* PROBLEM STATEMENT *
Nothing but the lines from the one with "overFlag := sup.overThreshold ≤ d.rf" down to the one with "else if before.cause" should be returned, exactly and with both ends included, from the material below.
[[ DATASET EXCERPTS open ]]
-- ==== Sys2Proof/Machine/MicOps.lean ====
section
/-! DEFINITION. The shared operations of radio microphone supervision (04_radio_microphone_supervision.md): the telemetry
receiver, the effective floor, the health state machine, changeover selection and revert. -/

namespace Sys2Proof.Machine

open Sys2Proof

/-! ## The telemetry receiver (R61 to R63) -/

/-- The cause of a discard in `last=`, in lower case as the part writes its other named values (R63; DESIGN CHOICE, log 34). -/
def discardText : Discard → String
  | .checksum => "checksum"
  | .channel => "channel"
  | .sync => "sync"
  | .incomplete => "partial"

/-- The count fields of the TLM report and of TLM? (R63). -/
def Telemetry.countText (t : Telemetry) : String :=
  "good=" ++ natText t.good ++ " checksum=" ++ natText t.checksum ++ " channel=" ++ natText t.channel ++ " sync="
    ++ natText t.sync ++ " partial=" ++ natText t.incomplete ++ " skipped=" ++ natText t.skipped

def State.onTlm (s : State) (f : Telemetry → Telemetry) : State := s.onMic fun b => { b with tlm := f b.tlm }

/-- A discard: the receiver hunts, the cause is counted and the TLM report raised (R63). -/
def State.discard (s : State) (cause : Discard) : State :=
  let s := s.onTlm fun t =>
    match cause with
    | .checksum => { t with framing := .hunt, checksum := bump t.checksum }
    | .channel => { t with framing := .hunt, channel := bump t.channel }
    | .sync => { t with framing := .hunt, sync := bump t.sync }
    | .incomplete => { t with framing := .hunt, incomplete := bump t.incomplete }
  s.raise .tlm ("!TLM " ++ s.mic.tlm.countText ++ " last=" ++ discardText cause)

/-- The valid record of six bytes, as the supervisor uses it (R61). -/
def recordOf (channel : InputId) (rf batt flags : Byte) : TlmRecord :=
  { channel := channel, rf := min 100 rf.toNat, batt := if batt = 255 then none else some (min 100 batt.toNat),
    pilot := flags.getLsbD 0, mute := flags.getLsbD 1 }

/-- A complete record is checked: checksum first, channel second; a valid one is handed to the supervisor (R63). -/
def State.checkRecord (s : State) (bytes : List Byte) : State :=
  match bytes with
  | [_, ch, rf, batt, flags, sum] =>
    if ch + rf + batt + flags ≠ sum then s.discard .checksum
    else
      match ofNum 64 ch.toNat with
      | none => s.discard .channel
      | some i =>
        (s.onTlm fun t => { t with framing := .waitSync, good := bump t.good }).onMic fun b =>
          { b with handed := b.handed ++ [recordOf i rf batt flags] }
  | _ => s

/-- A byte taken in HUNT (R62). -/
def State.huntByte (s : State) (byte : Byte) (framing : Bool) : State :=
  if byte = 0xA5 ∧ !framing then s.onTlm fun t => { t with framing := .collect [byte], lastByte := s.now }
  else s.onTlm fun t => { t with framing := .hunt, skipped := bump t.skipped }

/-- A received telemetry byte, by the framing state (R62). -/
def State.takeByte (s : State) (byte : Byte) (framing : Bool) : State :=
  match s.mic.tlm.framing with
  | .hunt => s.huntByte byte framing
  | .waitSync =>
    if byte = 0xA5 ∧ !framing then s.onTlm fun t => { t with framing := .collect [byte], lastByte := s.now }
    else s.discard .sync
  | .collect bytes =>
    if Config.tlmGapFrames < s.now - s.mic.tlm.lastByte then (s.discard .incomplete).huntByte byte framing
    else if framing then s.discard .incomplete
    else
      let s := s.onTlm fun t => { t with framing := .collect (bytes ++ [byte]), lastByte := s.now }
      if bytes.length = 5 then s.checkRecord (bytes ++ [byte]) else s

/-! ## The reference and the effective floor (R65) -/

/-- The reference is live from a valid record until its stale timer has run out (R65). -/
def MicBlock.refLive (b : MicBlock) : Bool := b.sup.ref.isSome && b.refStaleAt.isSome

/-- The effective floor F (R65). -/
def MicBlock.effectiveFloor (b : MicBlock) : Nat :=
  match b.refRf with
  | some rf => if b.refLive then min 100 (max b.sup.floor (rf + b.sup.margin)) else b.sup.floor
  | none => b.sup.floor

/-- The frame at which a timer started now with a time in milliseconds expires (R66). -/
def State.expiry (s : State) (ms : Nat) : Nat := s.now + Config.framesPerMs * ms

/-- Whether a timer has run out. -/
def State.passed (s : State) (at_ : Option Nat) : Bool :=
  match at_ with
  | none => false
  | some n => n ≤ s.now

/-- A valid record on the reference channel updates the reference record (R65, R81 step 1). -/
def State.takeReference (s : State) (d : TlmRecord) : State :=
  if s.mic.sup.ref = some d.channel then
    s.onMic fun b => { b with refRf := some d.rf, refStaleAt := some (s.expiry b.sup.stale) }
  else s

/-! ## Health records (R66 to R73) -/

def healthText : Health → String
  | .noData => "no_data"
  | .good => "good"
  | .fading => "fading"
  | .down => "down"
  | .recovering => "recovering"

def downCauseText : DownCause → String
  | .rf => "rf"
  | .pilot => "pilot"
  | .stale => "stale"

def boundText (h : HealthRec) : String :=
  if h.overFlag then (if h.lowBatt then "high,low" else "high") else if h.lowBatt then "low" else "none"

def battText (d : TlmRecord) : String :=
  match d.batt with
  | none => "unknown"
  | some n => natText n

/-- The fields of a health record before the event or the age (R73). -/
def healthFields (i : InputId) (h : HealthRec) (p : PerfId) : String :=
  inText i ++ " state=" ++ healthText h.state ++ " cause=" ++ optText downCauseText h.cause ++ " rf="
    ++ optText (fun d => natText d.rf) h.last ++ " batt=" ++ optText battText h.last ++ " pilot="
    ++ optText (fun d => yesNo d.pilot) h.last ++ " mute=" ++ optText (fun d => yesNo d.mute) h.last ++ " bound="
    ++ boundText h ++ " fade=" ++ optText natText h.lastFade ++ " perf=" ++ perfText p

/-- The MIC report of an input (R73). -/
def State.raiseMic (s : State) (i : InputId) (h : HealthRec) (p : PerfId) (event : String) : State :=
  s.raise (.mic i) ("!MIC " ++ healthFields i h p ++ " event=" ++ event)

/-- Tracking of an input starts: a record in NO_DATA with its stale timer running, and the event `tracked` (R66). -/
def State.track (s : State) (i : InputId) (p : PerfId) : State :=
  let h : HealthRec := { staleAt := some (s.expiry s.mic.sup.stale) }
  (s.setHealth i (some h)).raiseMic i h p "tracked"

/-- Tracking of an input stops: its record is discarded with its timers, and the event `released` is raised (R66). -/
def State.untrack (s : State) (i : InputId) (p : PerfId) : State :=
  (s.setHealth i none).raise (.mic i) ("!MIC " ++ inText i
    ++ " state=none cause=none rf=none batt=none pilot=none mute=none bound=none fade=none perf=" ++ perfText p
    ++ " event=released")

/-- A record is bad (R67). -/
def TlmRecord.bad (d : TlmRecord) (f : Nat) : Bool := d.rf < f || !d.pilot || d.mute

/-- A record is restoring (R67). -/
def TlmRecord.restoring (d : TlmRecord) (f hyst : Nat) : Bool := f + hyst ≤ d.rf && d.pilot && !d.mute

/-- The down cause a record gives (R67). -/
def TlmRecord.downCause (d : TlmRecord) : DownCause := if !d.pilot || d.mute then .pilot else .rf

/-- The state table of R68: a record's effect on a health record, `f` the effective floor, `now` the frame. -/
def HealthRec.byRecord (h : HealthRec) (d : TlmRecord) (f : Nat) (sup : Supervision) (now : Nat) : HealthRec :=
  let at_ (ms : Nat) := some (now + Config.framesPerMs * ms)
  match h.state with
  | .noData =>
    if d.restoring f sup.hyst then { h with state := .good, cause := none }
    else { h with state := .down, cause := some d.downCause }
  | .good =>
    if d.bad f then { h with state := .fading, fadeStart := some now, dropoutAt := at_ sup.dropout } else h
  | .fading =>
    if d.bad f then h
    else { h with state := .good, cause := none, dropoutAt := none, fadeStart := none,
                  lastFade := some ((now - h.fadeStart.getD now) / Config.framesPerMs) }
  | .down =>
    if d.restoring f sup.hyst then { h with state := .recovering, restoreAt := at_ sup.restore }
    else { h with cause := some d.downCause }
  | .recovering =>
    if d.restoring f sup.hyst then h
    else { h with state := .down, cause := some d.downCause, restoreAt := none }

/-- A valid record on a health record: stale timer, last values, bound flags, then the state table (R68, R72). -/
def HealthRec.take (h : HealthRec) (d : TlmRecord) (f : Nat) (sup : Supervision) (now : Nat) : HealthRec :=
  { h with
    staleAt := some (now + Config.framesPerMs * sup.stale)
    last := some d
    lastAt := now
    overFlag := sup.overThreshold ≤ d.rf
    lowBatt := match d.batt with
      | none => false
      | some n => n < sup.batt }.byRecord d f sup now

/-- The event of the MIC report for a change of a health record: that of the state change, else `cause`, else `bound`;
none where nothing that is reported changed (R73). -/
def micEvent (before after : HealthRec) : Option String :=
  if before.state ≠ after.state then
    if before.state = .fading ∧ after.state = .good then some "restored" else some (healthText after.state)
  else if before.cause ≠ after.cause then some "cause"
  else if before.overFlag ≠ after.overFlag ∨ before.lowBatt ≠ after.lowBatt then some "bound"
  else none

/-! ## Selection and revert (R74 to R77) -/

/-- Whether an input is GOOD. -/
def State.isGood (s : State) (i : InputId) : Bool := (s.health i).any fun h => h.state = .good

def State.isDown (s : State) (i : InputId) : Bool := (s.health i).any fun h => h.state = .down

/-- The LOW_BATT flag of an input (R72). -/
def State.lowBatt (s : State) (i : InputId) : Bool := (s.health i).any fun h => h.lowBatt

/-- The last RF level of an input (R66). -/
def State.rfOf (s : State) (i : InputId) : Nat := (((s.health i).bind (·.last)).map (·.rf)).getD 0

/-- Step 1 of selection: a performer's GOOD inputs other than the active one, main, spare 1, spare 2 (R75). -/
def State.candidates (s : State) (x : Perf) : List (InputId × Place) :=
  x.inputs.filter fun e => s.isGood e.1 ∧ x.active ≠ some e.1

/-- Step 2: candidates with LOW_BATT are set aside, unless none remains without them (R75). -/
def State.shortlist (s : State) (l : List (InputId × Place)) : List (InputId × Place) :=
  let kept := l.filter fun e => !s.lowBatt e.1
  if kept.isEmpty then l else kept

/-- Step 3: the highest RF level, the earlier place between equals (R75). -/
def State.winner (s : State) (l : List (InputId × Place)) : Option (InputId × Place) :=
  l.foldl
    (fun best e =>
      match best with
      | none => some e
      | some b => if s.rfOf b.1 < s.rfOf e.1 then some e else some b) none

/-- Changeover selection for a performer (R75), and the event of the PERF report where it changed the active input, the
state or the compromised flag (R80). -/
def State.select (s : State) (p : PerfId) : State × Option String :=
  let x := s.perf p
  match x.active with
  | none => (s, none)
  | some active =>
    match s.winner (s.shortlist (s.candidates x)) with
    | some (i, place) =>
      ((s.changeover p i).onPerf p fun y =>
        { y with state := placeState (some place), compromised := s.lowBatt i }, some "changeover")
    | none =>
      let state := if s.isGood active then placeState x.activePlace else .alarm
      if x.state = state then (s, none)
      else (s.onPerf p fun y => { y with state := state }, some (if state = .alarm then "alarm" else "recovered"))

/-- Revert: a performer in SPARE goes back to its main input (R77). -/
def State.revert (s : State) (p : PerfId) (i : InputId) : State × Option String :=
  ((s.changeover p i).onPerf p fun y => { y with state := .main, compromised := s.lowBatt i }, some "revert")

/-- What a change of an input's state calls for: selection when the active input enters DOWN, or when an input enters
GOOD in ALARM (R74); revert when the main input enters GOOD in SPARE (R77). Nothing in MANUAL. -/
def State.afterHealth (s : State) (p : PerfId) (i : InputId) (before after : Health) : State × Option String :=
  let x := s.perf p
  if !x.modeAuto || before = after then (s, none)
  else if after = .down ∧ x.active = some i then s.select p
  else if after = .good ∧ x.state = .alarm then s.select p
  else if after = .good ∧ x.state = .spare ∧ x.revertAuto ∧ x.main = some i then s.revert p i
  else (s, none)

/-- An optional PERF report (R80). -/
def State.raisePerfIf (s : State) (p : PerfId) : Option String → State
  | none => s
  | some e => s.raisePerf p e

/-- A change of a claimed input's health, carried through in the order of R81: the record, selection or revert, the MIC
report, the PERF report. -/
def State.changeHealth (s : State) (i : InputId) (f : HealthRec → HealthRec) : State :=
  match s.health i, s.claim i with
  | some h, some (p, _) =>
    let h' := f h
    let (s, perfEvent) := (s.setHealth i (some h')).afterHealth p i h.state h'.state
    let s := match micEvent h h' with
      | none => s
      | some e => s.raiseMic i h' p e
    s.raisePerfIf p perfEvent
  | _, _ => s

/-- The supervisor takes a valid record (R81). -/
def State.takeRecord (s : State) (d : TlmRecord) : State :=
  let s := s.takeReference d
  s.changeHealth d.channel fun h => h.take d s.mic.effectiveFloor s.mic.sup s.now

/-- The dropout timer expires (R69). -/
def HealthRec.dropout (h : HealthRec) : HealthRec :=
  { h with state := .down, cause := some ((h.last.map TlmRecord.downCause).getD .rf), dropoutAt := none,
           fadeStart := none }

/-- The restore timer expires (R70). -/
def HealthRec.restore (h : HealthRec) : HealthRec := { h with state := .good, cause := none, restoreAt := none }

/-- The stale timer expires (R71). -/
def HealthRec.goStale (h : HealthRec) : HealthRec :=
  { h with state := .down, cause := some .stale, staleAt := none, dropoutAt := none, restoreAt := none,
           fadeStart := none }

/-- The AUTO command's effect on a performer (R79). -/
def State.setAuto (s : State) (p : PerfId) : State :=
  let x := s.perf p
  let s := s.onPerf p fun y => { y with modeAuto := true, state := placeState y.activePlace }
  let s := match x.active with
    | none => s
    | some i => if s.isGood i then s else (s.select p).1
  s.raisePerf p "auto"

end Sys2Proof.Machine
end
[[ DATASET EXCERPTS closed ]]
* RESULT OF THIS EXERCISE *
    overFlag := sup.overThreshold ≤ d.rf
    lowBatt := match d.batt with
      | none => false
      | some n => n < sup.batt }.byRecord d f sup now

/-- The event of the MIC report for a change of a health record: that of the state change, else `cause`, else `bound`;
none where nothing that is reported changed (R73). -/
def micEvent (before after : HealthRec) : Option String :=
  if before.state ≠ after.state then
    if before.state = .fading ∧ after.state = .good then some "restored" else some (healthText after.state)
  else if before.cause ≠ after.cause then some "cause"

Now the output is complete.